State how many lines in the entries below hold the string "fxMacw", and give nothing besides that number.

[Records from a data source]
--- --- ---

-- ==== Sys2Proof/Safety.lean ====
section
/-! DEFINITION. What claims are stated in: well-shaped states, clean runs, and runs of host actions
(spec/10_state.md, spec/60_exceptions.md R510, spec/45_commands.md R418, R419). -/

namespace Sys2Proof.Machine

open Sys2Proof

/-- A cascade's coefficients and history have `NS` stages (R46, R47). -/
structure Band.Shaped (ns : Nat) (bd : Band) : Prop where
  coefMod : bd.coefMod.stages.length = ns
  coefCar : bd.coefCar.stages.length = ns
  histMod : bd.histMod.yh.length = ns
  histCar : bd.histCar.yh.length = ns

/-- A voice as the rules leave it: its phase is in `[0, ONE)` (R379), and it holds no note (R49) or a note of
the table at that note's increment (R360). -/
structure Voice.Shaped (p : Params) (v : Voice) : Prop where
  phase : v.phase.toNat < 2 ^ pointPos
  note : (v.note = noteNone ∧ v.inc = 0) ∨
    (v.note.toNat < p.numNotes ∧ v.inc = p.noteInc.getD v.note.toNat 0)

/-- The fault record: no fault and nothing recorded, or a fault with one of the codes of R500 (R39, R40). -/
def State.FaultRecord (s : State) : Prop :=
  (s.faulted = false ∧ s.faultCode = 0 ∧ s.faultInfo = 0) ∨
  (s.faulted = true ∧ ∃ c : FaultCode, s.faultCode = c.toWord)

/-- The invariant of the machine: legal parameters, `BANDS` bands of `NS` stages, `V` voices, reserved bits
0 (R39, R41), and a fault record that agrees with `STATUS.FAULT`. -/
structure State.Inv (s : State) : Prop where
  params : s.params.Valid
  bandCount : s.bands.length = s.params.bands
  bandShape : ∀ bd ∈ s.bands, bd.Shaped s.params.ns
  voiceCount : s.voices.length = s.params.voices
  voiceShape : ∀ v ∈ s.voices, v.Shaped s.params
  status : s.status.toNat < 4
  ctrl : s.ctrl.toNat < 2
  record : s.FaultRecord

/-- A clean run has broken no caller precondition: `VIOL` is empty (R510). -/
def State.clean (s : State) : Prop := s.viol = Marks.empty

/-- A run that has not been stopped by a fault (R419). -/
def State.live (s : State) : Prop := s.faulted = false

/-- A host run (R418): the actions loaded and taken one a step. -/
def hostRun (s : State) (acts : List HostAction) : Host.Outcome State Fault Refusal :=
  Sys2Proof.core.run acts.length (s.loadActions acts)

end Sys2Proof.Machine
end

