/-! `State.writeSyn` -/

@[simp] theorem State.writeSyn_params (s : State) (r : Marked SynOut) : (s.writeSyn r).params = s.params := rfl
@[simp] theorem State.writeSyn_pending (s : State) (r : Marked SynOut) : (s.writeSyn r).pending = s.pending := rfl
@[simp] theorem State.writeSyn_observed (s : State) (r : Marked SynOut) : (s.writeSyn r).observed = s.observed := rfl
@[simp] theorem State.writeSyn_cmd (s : State) (r : Marked SynOut) : (s.writeSyn r).cmd = s.cmd := rfl
@[simp] theorem State.writeSyn_status (s : State) (r : Marked SynOut) : (s.writeSyn r).status = s.status := rfl
@[simp] theorem State.writeSyn_faultCode (s : State) (r : Marked SynOut) : (s.writeSyn r).faultCode = s.faultCode := rfl
@[simp] theorem State.writeSyn_faultInfo (s : State) (r : Marked SynOut) : (s.writeSyn r).faultInfo = s.faultInfo := rfl
@[simp] theorem State.writeSyn_ctrl (s : State) (r : Marked SynOut) : (s.writeSyn r).ctrl = s.ctrl := rfl
@[simp] theorem State.writeSyn_ageCnt (s : State) (r : Marked SynOut) : (s.writeSyn r).ageCnt = s.ageCnt := rfl
@[simp] theorem State.writeSyn_a (s : State) (r : Marked SynOut) : (s.writeSyn r).a = s.a := rfl
@[simp] theorem State.writeSyn_b (s : State) (r : Marked SynOut) : (s.writeSyn r).b = s.b := rfl
@[simp] theorem State.writeSyn_y (s : State) (r : Marked SynOut) : (s.writeSyn r).y = s.y := rfl
@[simp] theorem State.writeSyn_acc (s : State) (r : Marked SynOut) : (s.writeSyn r).acc = s.acc := rfl
@[simp] theorem State.writeSyn_f (s : State) (r : Marked SynOut) : (s.writeSyn r).f = s.f := rfl
@[simp] theorem State.writeSyn_g (s : State) (r : Marked SynOut) : (s.writeSyn r).g = s.g := rfl
@[simp] theorem State.writeSyn_modIn (s : State) (r : Marked SynOut) : (s.writeSyn r).modIn = s.modIn := rfl
@[simp] theorem State.writeSyn_carIn (s : State) (r : Marked SynOut) : (s.writeSyn r).carIn = s.carIn := rfl
@[simp] theorem State.writeSyn_synOut (s : State) (r : Marked SynOut) : (s.writeSyn r).synOut = r.val.out := rfl
@[simp] theorem State.writeSyn_vocOut (s : State) (r : Marked SynOut) : (s.writeSyn r).vocOut = s.vocOut := rfl
@[simp] theorem State.writeSyn_attackRate (s : State) (r : Marked SynOut) : (s.writeSyn r).attackRate = s.attackRate := rfl
@[simp] theorem State.writeSyn_decayRate (s : State) (r : Marked SynOut) : (s.writeSyn r).decayRate = s.decayRate := rfl
@[simp] theorem State.writeSyn_sustainLevel (s : State) (r : Marked SynOut) : (s.writeSyn r).sustainLevel = s.sustainLevel := rfl
@[simp] theorem State.writeSyn_releaseRate (s : State) (r : Marked SynOut) : (s.writeSyn r).releaseRate = s.releaseRate := rfl
@[simp] theorem State.writeSyn_outputGain (s : State) (r : Marked SynOut) : (s.writeSyn r).outputGain = s.outputGain := rfl
@[simp] theorem State.writeSyn_noiseGain (s : State) (r : Marked SynOut) : (s.writeSyn r).noiseGain = s.noiseGain := rfl
@[simp] theorem State.writeSyn_tuning (s : State) (r : Marked SynOut) : (s.writeSyn r).tuning = s.tuning := rfl
@[simp] theorem State.writeSyn_shape (s : State) (r : Marked SynOut) : (s.writeSyn r).shape = s.shape := rfl
@[simp] theorem State.writeSyn_fTop (s : State) (r : Marked SynOut) : (s.writeSyn r).fTop = s.fTop := rfl
@[simp] theorem State.writeSyn_modS (s : State) (r : Marked SynOut) : (s.writeSyn r).modS = s.modS := rfl
@[simp] theorem State.writeSyn_carS (s : State) (r : Marked SynOut) : (s.writeSyn r).carS = s.carS := rfl
@[simp] theorem State.writeSyn_gm (s : State) (r : Marked SynOut) : (s.writeSyn r).gm = s.gm := rfl
@[simp] theorem State.writeSyn_go (s : State) (r : Marked SynOut) : (s.writeSyn r).go = s.go := rfl
@[simp] theorem State.writeSyn_bands (s : State) (r : Marked SynOut) : (s.writeSyn r).bands = s.bands := rfl
@[simp] theorem State.writeSyn_voices (s : State) (r : Marked SynOut) : (s.writeSyn r).voices = r.val.voices := rfl
@[simp] theorem State.writeSyn_viol (s : State) (r : Marked SynOut) : (s.writeSyn r).viol = s.viol.union r.marks := rfl

/-! `State.doReset` -/

@[simp] theorem State.doReset_params (s : State) : (s.doReset).params = s.params := rfl
@[simp] theorem State.doReset_pending (s : State) : (s.doReset).pending = s.pending := rfl
@[simp] theorem State.doReset_observed (s : State) : (s.doReset).observed = s.observed := rfl
@[simp] theorem State.doReset_cmd (s : State) : (s.doReset).cmd = (State.resetWith s.params).cmd := rfl
@[simp] theorem State.doReset_status (s : State) : (s.doReset).status = (State.resetWith s.params).status := rfl
@[simp] theorem State.doReset_faultCode (s : State) : (s.doReset).faultCode = (State.resetWith s.params).faultCode := rfl
@[simp] theorem State.doReset_faultInfo (s : State) : (s.doReset).faultInfo = (State.resetWith s.params).faultInfo := rfl
@[simp] theorem State.doReset_ctrl (s : State) : (s.doReset).ctrl = (State.resetWith s.params).ctrl := rfl
@[simp] theorem State.doReset_ageCnt (s : State) : (s.doReset).ageCnt = (State.resetWith s.params).ageCnt := rfl
@[simp] theorem State.doReset_a (s : State) : (s.doReset).a = (State.resetWith s.params).a := rfl
@[simp] theorem State.doReset_b (s : State) : (s.doReset).b = (State.resetWith s.params).b := rfl
@[simp] theorem State.doReset_y (s : State) : (s.doReset).y = (State.resetWith s.params).y := rfl
@[simp] theorem State.doReset_acc (s : State) : (s.doReset).acc = (State.resetWith s.params).acc := rfl
@[simp] theorem State.doReset_f (s : State) : (s.doReset).f = (State.resetWith s.params).f := rfl
@[simp] theorem State.doReset_g (s : State) : (s.doReset).g = (State.resetWith s.params).g := rfl
@[simp] theorem State.doReset_modIn (s : State) : (s.doReset).modIn = (State.resetWith s.params).modIn := rfl
@[simp] theorem State.doReset_carIn (s : State) : (s.doReset).carIn = (State.resetWith s.params).carIn := rfl
@[simp] theorem State.doReset_synOut (s : State) : (s.doReset).synOut = (State.resetWith s.params).synOut := rfl
@[simp] theorem State.doReset_vocOut (s : State) : (s.doReset).vocOut = (State.resetWith s.params).vocOut := rfl
@[simp] theorem State.doReset_attackRate (s : State) : (s.doReset).attackRate = (State.resetWith s.params).attackRate := rfl
@[simp] theorem State.doReset_decayRate (s : State) : (s.doReset).decayRate = (State.resetWith s.params).decayRate := rfl
@[simp] theorem State.doReset_sustainLevel (s : State) : (s.doReset).sustainLevel = (State.resetWith s.params).sustainLevel := rfl
@[simp] theorem State.doReset_releaseRate (s : State) : (s.doReset).releaseRate = (State.resetWith s.params).releaseRate := rfl
@[simp] theorem State.doReset_outputGain (s : State) : (s.doReset).outputGain = (State.resetWith s.params).outputGain := rfl
@[simp] theorem State.doReset_noiseGain (s : State) : (s.doReset).noiseGain = (State.resetWith s.params).noiseGain := rfl
@[simp] theorem State.doReset_tuning (s : State) : (s.doReset).tuning = (State.resetWith s.params).tuning := rfl
@[simp] theorem State.doReset_shape (s : State) : (s.doReset).shape = (State.resetWith s.params).shape := rfl
@[simp] theorem State.doReset_fTop (s : State) : (s.doReset).fTop = (State.resetWith s.params).fTop := rfl
@[simp] theorem State.doReset_modS (s : State) : (s.doReset).modS = (State.resetWith s.params).modS := rfl
@[simp] theorem State.doReset_carS (s : State) : (s.doReset).carS = (State.resetWith s.params).carS := rfl
@[simp] theorem State.doReset_gm (s : State) : (s.doReset).gm = (State.resetWith s.params).gm := rfl
@[simp] theorem State.doReset_go (s : State) : (s.doReset).go = (State.resetWith s.params).go := rfl
@[simp] theorem State.doReset_bands (s : State) : (s.doReset).bands = (State.resetWith s.params).bands := rfl
@[simp] theorem State.doReset_voices (s : State) : (s.doReset).voices = (State.resetWith s.params).voices := rfl
@[simp] theorem State.doReset_viol (s : State) : (s.doReset).viol = s.viol := rfl

/-! `State.placeCommand` -/

@[simp] theorem State.placeCommand_params (s : State) (w : Word) : (s.placeCommand w).params = s.params := rfl
@[simp] theorem State.placeCommand_pending (s : State) (w : Word) : (s.placeCommand w).pending = .wr cmdAddr w :: s.pending := rfl
@[simp] theorem State.placeCommand_observed (s : State) (w : Word) : (s.placeCommand w).observed = s.observed := rfl
@[simp] theorem State.placeCommand_cmd (s : State) (w : Word) : (s.placeCommand w).cmd = s.cmd := rfl
@[simp] theorem State.placeCommand_status (s : State) (w : Word) : (s.placeCommand w).status = s.status := rfl
@[simp] theorem State.placeCommand_faultCode (s : State) (w : Word) : (s.placeCommand w).faultCode = s.faultCode := rfl
@[simp] theorem State.placeCommand_faultInfo (s : State) (w : Word) : (s.placeCommand w).faultInfo = s.faultInfo := rfl
@[simp] theorem State.placeCommand_ctrl (s : State) (w : Word) : (s.placeCommand w).ctrl = s.ctrl := rfl
@[simp] theorem State.placeCommand_ageCnt (s : State) (w : Word) : (s.placeCommand w).ageCnt = s.ageCnt := rfl
@[simp] theorem State.placeCommand_a (s : State) (w : Word) : (s.placeCommand w).a = s.a := rfl
@[simp] theorem State.placeCommand_b (s : State) (w : Word) : (s.placeCommand w).b = s.b := rfl
@[simp] theorem State.placeCommand_y (s : State) (w : Word) : (s.placeCommand w).y = s.y := rfl
@[simp] theorem State.placeCommand_acc (s : State) (w : Word) : (s.placeCommand w).acc = s.acc := rfl
@[simp] theorem State.placeCommand_f (s : State) (w : Word) : (s.placeCommand w).f = s.f := rfl
@[simp] theorem State.placeCommand_g (s : State) (w : Word) : (s.placeCommand w).g = s.g := rfl
@[simp] theorem State.placeCommand_modIn (s : State) (w : Word) : (s.placeCommand w).modIn = s.modIn := rfl
@[simp] theorem State.placeCommand_carIn (s : State) (w : Word) : (s.placeCommand w).carIn = s.carIn := rfl
@[simp] theorem State.placeCommand_synOut (s : State) (w : Word) : (s.placeCommand w).synOut = s.synOut := rfl
@[simp] theorem State.placeCommand_vocOut (s : State) (w : Word) : (s.placeCommand w).vocOut = s.vocOut := rfl
@[simp] theorem State.placeCommand_attackRate (s : State) (w : Word) : (s.placeCommand w).attackRate = s.attackRate := rfl
@[simp] theorem State.placeCommand_decayRate (s : State) (w : Word) : (s.placeCommand w).decayRate = s.decayRate := rfl
@[simp] theorem State.placeCommand_sustainLevel (s : State) (w : Word) : (s.placeCommand w).sustainLevel = s.sustainLevel := rfl
@[simp] theorem State.placeCommand_releaseRate (s : State) (w : Word) : (s.placeCommand w).releaseRate = s.releaseRate := rfl
@[simp] theorem State.placeCommand_outputGain (s : State) (w : Word) : (s.placeCommand w).outputGain = s.outputGain := rfl
@[simp] theorem State.placeCommand_noiseGain (s : State) (w : Word) : (s.placeCommand w).noiseGain = s.noiseGain := rfl
@[simp] theorem State.placeCommand_tuning (s : State) (w : Word) : (s.placeCommand w).tuning = s.tuning := rfl
@[simp] theorem State.placeCommand_shape (s : State) (w : Word) : (s.placeCommand w).shape = s.shape := rfl
@[simp] theorem State.placeCommand_fTop (s : State) (w : Word) : (s.placeCommand w).fTop = s.fTop := rfl
@[simp] theorem State.placeCommand_modS (s : State) (w : Word) : (s.placeCommand w).modS = s.modS := rfl
@[simp] theorem State.placeCommand_carS (s : State) (w : Word) : (s.placeCommand w).carS = s.carS := rfl
@[simp] theorem State.placeCommand_gm (s : State) (w : Word) : (s.placeCommand w).gm = s.gm := rfl
@[simp] theorem State.placeCommand_go (s : State) (w : Word) : (s.placeCommand w).go = s.go := rfl
@[simp] theorem State.placeCommand_bands (s : State) (w : Word) : (s.placeCommand w).bands = s.bands := rfl
@[simp] theorem State.placeCommand_voices (s : State) (w : Word) : (s.placeCommand w).voices = s.voices := rfl
@[simp] theorem State.placeCommand_viol (s : State) (w : Word) : (s.placeCommand w).viol = s.viol := rfl
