-- ==== Sys2Proof/Laws/Vocoder.lean ====
section
/-! SUPPORT. Laws of the vocoder: what the band loop writes, and its sum. -/

namespace Sys2Proof.Machine

open Sys2Proof

/-- The band after one sample (R332); the accumulator has no part in it. -/
def bandAfter (kEnv modS carS : Word) (bd : Band) : Band :=
  { bd with
    histMod := (cascadeStep bd.coefMod bd.histMod modS).val.1
    histCar := (cascadeStep bd.coefCar bd.histCar carS).val.1
    env := (fxLerp bd.env (fxAbs (cascadeStep bd.coefMod bd.histMod modS).val.2).val kEnv).val }

theorem bandStep_band (kEnv modS carS : Word) (acc : Wide) (bd : Band) :
    (bandStep kEnv modS carS acc bd).val.2 = bandAfter kEnv modS carS bd := rfl

/-- The accumulator after one band (R332). -/
theorem bandStep_acc (kEnv modS carS : Word) (acc : Wide) (bd : Band) :
    (bandStep kEnv modS carS acc bd).val.1 =
      (fxMacw acc (cascadeStep bd.coefCar bd.histCar carS).val.2 (bandAfter kEnv modS carS bd).env).val := rfl

/-- Every band is stepped, on its own (R332). -/
theorem runBands_bands (kEnv modS carS : Word) (acc : Wide) (bds : List Band) :
    (runBands kEnv modS carS acc bds).val.2 = bds.map (bandAfter kEnv modS carS) := by
  induction bds generalizing acc with
  | nil => rfl
  | cons bd bds ih => simp only [runBands, Marked.bind_val, Marked.map_val, ih, bandStep_band, List.map_cons]

/-- The band sum, when nothing overflows (R332, R333). -/
theorem runBands_clean {kEnv modS carS : Word} {acc : Wide} {bds : List Band}
    (h : (runBands kEnv modS carS acc bds).marks = Marks.empty) :
    (runBands kEnv modS carS acc bds).val.1.toInt = acc.toInt +
      ((bds.map (bandAfter kEnv modS carS)).map fun bd =>
        (bd.histCar.yh.getLastD Win.zero).w0.toInt * bd.env.toInt).sum := by
  induction bds generalizing acc with
  | nil => simp [runBands]
  | cons bd bds ih =>
    simp only [runBands, Marked.bind_marks, Marked.map_marks, Marks.union_eq_empty] at h
    have h1 := ih h.2
    have h2 : (fxMacw acc (cascadeStep bd.coefCar bd.histCar carS).val.2
        (bandAfter kEnv modS carS bd).env).marks = Marks.empty := by
      have := h.1
      simp only [bandStep, Marked.bind_marks, Marked.map_marks, Marks.union_eq_empty] at this
      exact this.2.2.2.2
    have h3 := (widen_clean h2).1
    simp only [runBands, Marked.bind_val, Marked.map_val, List.map_cons, List.sum_cons]
    rw [h1, bandStep_acc, fxMacw, h3, cascadeStep_out]
    simp only [bandAfter]
    ring

theorem vocoderProcess_bands (sn : Snap) (m c : Word) (s : State) :
    (vocoderProcess sn m c s).val.bands =
      s.bands.map (bandAfter s.params.kEnv (vocoderProcess sn m c s).val.modS (vocoderProcess sn m c s).val.carS) :=
  runBands_bands _ _ _ _ _

theorem vocoderProcess_modS (sn : Snap) (m c : Word) (s : State) :
    (vocoderProcess sn m c s).val.modS = (fxLerp s.modS m s.params.kPre).val := rfl

theorem vocoderProcess_carS (sn : Snap) (m c : Word) (s : State) :
    (vocoderProcess sn m c s).val.carS = (fxLerp s.carS c s.params.kPre).val := rfl

theorem bandStep_pressFree (kEnv modS carS : Word) (acc : Wide) (bd : Band) :
    (bandStep kEnv modS carS acc bd).marks.PressFree :=
  Marked.bind_pressFree (cascadeStep_pressFree _ _ _) fun _ => Marked.bind_pressFree (narrow_pressFree _) fun _ =>
    Marked.bind_pressFree (fxLerp_pressFree _ _ _) fun _ =>
      Marked.bind_pressFree (cascadeStep_pressFree _ _ _) fun _ => widen_pressFree _

theorem runBands_pressFree (kEnv modS carS : Word) (acc : Wide) (bds : List Band) :
    (runBands kEnv modS carS acc bds).marks.PressFree := by
  induction bds generalizing acc with
  | nil => exact Marked.pure_pressFree _
  | cons bd bds ih => exact Marked.bind_pressFree (bandStep_pressFree _ _ _ _ _) fun _ => ih _

theorem fxDiv_pressFree {a b : Word} {r : Marked Word} (h : fxDiv a b = some r) : r.marks.PressFree := by
  unfold fxDiv at h
  split at h
  · cases h
  · cases h; exact narrow_pressFree _

theorem autoGain_pressFree (e : Bool) (k m : Word) (g : Gain) : (autoGain e k m g).marks.PressFree := by
  unfold autoGain
  split
  · refine Marked.bind_pressFree (narrow_pressFree _) fun _ => Marked.bind_pressFree (fxLerp_pressFree _ _ _) fun _ =>
      Marked.bind_pressFree (narrow_pressFree _) fun _ => Marked.bind_pressFree (fxLerp_pressFree _ _ _) fun _ => ?_
    split
    · exact Marked.pure_pressFree _
    · exact Marked.bind_pressFree (fxDiv_pressFree ‹_›) fun _ => narrow_pressFree _
  · exact Marked.pure_pressFree _

/-- A vocoder sample sets no mark of a press (R337). -/
theorem vocoderProcess_pressFree (sn : Snap) (m c : Word) (s : State) : (vocoderProcess sn m c s).marks.PressFree :=
  Marked.bind_pressFree (fxLerp_pressFree _ _ _) fun _ => Marked.bind_pressFree (fxLerp_pressFree _ _ _) fun _ =>
    Marked.bind_pressFree (runBands_pressFree _ _ _ _ _) fun _ => Marked.bind_pressFree (narrow_pressFree _) fun _ =>
      Marked.bind_pressFree (autoGain_pressFree _ _ _ _) fun _ => narrow_pressFree _

/-- With auto-gain off the step passes its input on (R338). -/
@[simp] theorem autoGain_off (k m : Word) (g : Gain) : autoGain false k m g = Marked.pure g := rfl

end Sys2Proof.Machine
end

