/-! ## The rows of the opcode table (R126) -/

/-- The encoding of every instruction that has one meets its row. -/
theorem encode_meets_row {i : Instr} (h : i.wellFormed = true) : encode i &&& (rowOf i).mask = (rowOf i).pattern :=
  match i with
  | .nop => Laws.EncodeRow.nop h
  | .aluAdd => Laws.EncodeRow.aluAdd h
  | .aluSub => Laws.EncodeRow.aluSub h
  | .aluMul => Laws.EncodeRow.aluMul h
  | .aluDiv => Laws.EncodeRow.aluDiv h
  | .aluMulw => Laws.EncodeRow.aluMulw h
  | .aluMacw => Laws.EncodeRow.aluMacw h
  | .aluMsuw => Laws.EncodeRow.aluMsuw h
  | .aluAddw => Laws.EncodeRow.aluAddw h
  | .aluCompact => Laws.EncodeRow.aluCompact h
  | .aluAbs => Laws.EncodeRow.aluAbs h
  | .aluShl k => Laws.EncodeRow.aluShl k h
  | .aluShr k => Laws.EncodeRow.aluShr k h
  | .aluFromf => Laws.EncodeRow.aluFromf h
  | .aluTof => Laws.EncodeRow.aluTof h
  | .press note => Laws.EncodeRow.press note h
  | .release note => Laws.EncodeRow.release note h
  | .synth => Laws.EncodeRow.synth h
  | .vocode => Laws.EncodeRow.vocode h
  | .sample => Laws.EncodeRow.sample h
  | .cstepMod band => Laws.EncodeRow.cstepMod band h
  | .cstepCar band => Laws.EncodeRow.cstepCar band h
  | .designMod band => Laws.EncodeRow.designMod band h
  | .designCar band => Laws.EncodeRow.designCar band h
  | .designBoth band => Laws.EncodeRow.designBoth band h
  | .vinit => Laws.EncodeRow.vinit h
  | .sreset => Laws.EncodeRow.sreset h

/-- The row of an instruction does not depend on its operand, so it is one of the table. -/
theorem rowOf_mem_opcodeRows (i : Instr) : rowOf i ∈ opcodeRows := by
  cases i <;> simp only [opcodeRows, rowOf, List.mem_cons, true_or, or_true]

/-- Some instruction of the row decodes from the word. -/
def DecodesInRow (w : Word) (r : OpcodeRow) : Prop := ∃ i, decode w = .ok i ∧ rowOf i = r

section
variable {w pattern : Word}

theorem Encodes.decodesInRow {i : Instr} (h : Encodes i w) : DecodesInRow w (rowOf i) := by
  obtain ⟨hwf, rfl⟩ := h
  exact ⟨i, decode_encode hwf, rfl⟩

/-- A row whose mask is the whole word has one word. -/
theorem decodesInRow_of_word {i : Instr} (h : w &&& (rowOf i).mask = (rowOf i).pattern) (hwf : i.wellFormed = true)
    (hrow : rowOf i = ⟨0xFFFFFFFF#32, encode i⟩) : DecodesInRow w (rowOf i) := by
  simp only [hrow, and_allOnes] at h
  exact Encodes.decodesInRow ⟨hwf, h.symm⟩

/-- A row of format V or B leaves the lower half of the word to the operand. -/
theorem decodesInRow_of_upperHalf {mk : BitVec 16 → Instr} (h : w &&& (rowOf (mk 0)).mask = (rowOf (mk 0)).pattern)
    (hwf : ∀ n, (mk n).wellFormed = true) (hrow : ∀ n, rowOf (mk n) = ⟨0xFFFF0000#32, pattern⟩)
    (henc : ∀ n, encode (mk n) = BitVec.ofNat 32 (pattern.toNat + n.toNat)) : DecodesInRow w (rowOf (mk 0)) := by
  have hsame (n : BitVec 16) : rowOf (mk 0) = rowOf (mk n) := (hrow 0).trans (hrow n).symm
  simp only [hrow, and_upperHalf] at h
  rw [hsame (BitVec.ofNat 16 w.toNat)]
  refine Encodes.decodesInRow ⟨hwf _, ?_⟩
  apply BitVec.eq_of_toNat_eq
  rw [henc, ← h]
  simp only [BitVec.toNat_ofNat]
  omega
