-- ==== Sys2Proof/Machine/State.lean ====
section
/-! DEFINITION. The state of SI-CORE (10_state.md R20), its reset values (R41), and the ways a
step can stop. Plain data throughout. -/

namespace Sys2Proof.Machine

/-- The persistent states of the assembler FSM (10_state.md R26). -/
inductive Asm where
  | awaitingHeader
  | awaitingExtendedPayload
  deriving DecidableEq, Repr

/-- The result codes of a `Poll` (10_state.md R36). -/
inductive ResultCode where
  | packageOk
  | noFullPackage
  | noSlaveMatch
  | incorrectCrc
  | frameTimeout
  deriving DecidableEq, Repr

/-- The state of SI-CORE. `config` is carried and never changed (10_state.md R42, log 4). The last five
fields are the MODEL's own: the next operations and the count of turns after them (log 2), the value source's
next answers and the count of draws (log 6), and the count of unspecified `crc` values used (log 8). -/
structure State where
  /-- `DEVICES` and the open parameters: configuration (10_state.md R30, 00_scope.md R6). -/
  config  : Config
  /-- The AssemblyBuffer, oldest byte first (R25). -/
  buf     : List Byte
  /-- The assembler's FSM state (R26). -/
  asm     : Asm
  /-- The base candidate of an extended frame whose tail is awaited (R27). -/
  hold    : List Byte
  /-- Bytes still to take from `buf` to finish the extended frame (R27). -/
  need    : Nat
  /-- `Tick` events since the last `Feed`, saturating at `T_SILENCE` (R28). -/
  idle    : Nat
  /-- An extended frame was abandoned on silence and not yet reported (R29). -/
  tmo     : Bool
  /-- A byte was dropped because `buf` was full; sticky (R29). -/
  ovf     : Bool
  /-- Outcome of the most recent `Poll` (R36). -/
  result  : ResultCode
  /-- Reply bytes of the most recent `Poll` (R35). -/
  resp    : List Byte
  /-- The checksum engine's accumulator, live only inside one computation (R34). -/
  crc     : Word
  /-- MODEL's own: the environment's next operations, oldest first. -/
  ops     : List HostOp
  /-- MODEL's own: how many turns the environment has had since `ops` ran out. -/
  turns   : Nat
  /-- MODEL's own: the value source's next answers, oldest first. -/
  answers : List Word
  /-- MODEL's own: how many draws have been made. -/
  drawn   : Nat
  /-- MODEL's own: how many times `crc` was left with an unspecified value. -/
  crcUses : Nat
  deriving DecidableEq, Repr

/-- Why the machine stops with a fault. SI-CORE itself has no fatal failure (60_exceptions.md R220). -/
inductive Fault where
  /-- Raised by `Poll` when `asm`, `hold` and `need` break 10_state.md R27 so that the bytes taken are no
  frame: a state that no run reaches and for which the spec gives no effect. Safe (log 9). -/
  | assemblerInconsistent
  deriving DecidableEq, Repr

/-- Why the model does not go on. -/
inductive Refusal where
  /-- No meaning for this instruction yet. Raised by no arm of `exec`. Safe. -/
  | notModelled (mnemonic : String)
  /-- Raised by every step, and by every instruction's meaning, under a configuration that breaks
  70_reset_and_hazards.md R252: 93_implementation_defined.md U1, U2, U4, U5 say that a model refuses it.
  Safe (log 5). -/
  | illFormedConfiguration
  deriving DecidableEq, Repr

/-- What `crc` holds after reset. DESIGN CHOICE (unsafe, log 8): 10_state.md R41 leaves it unspecified;
this is `CRC_INIT`, where every computation starts. -/
def crcAtReset : Word := 0xFFFF#16

/-- The machine right after `Reset` under a configuration (10_state.md R41), with no operation and no
answer listed. -/
def State.resetWith (c : Config) : State where
  config := c
  buf := []
  asm := .awaitingHeader
  hold := []
  need := 0
  idle := 0
  tmo := false
  ovf := false
  result := .noFullPackage
  resp := []
  crc := crcAtReset
  ops := []
  turns := 0
  answers := []
  drawn := 0
  crcUses := 0

/-- The machine right after reset (10_state.md R41); its configuration is the model's (log 4). -/
def State.reset : State := State.resetWith Config.initial

end Sys2Proof.Machine
end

--- --- ---

# Response
3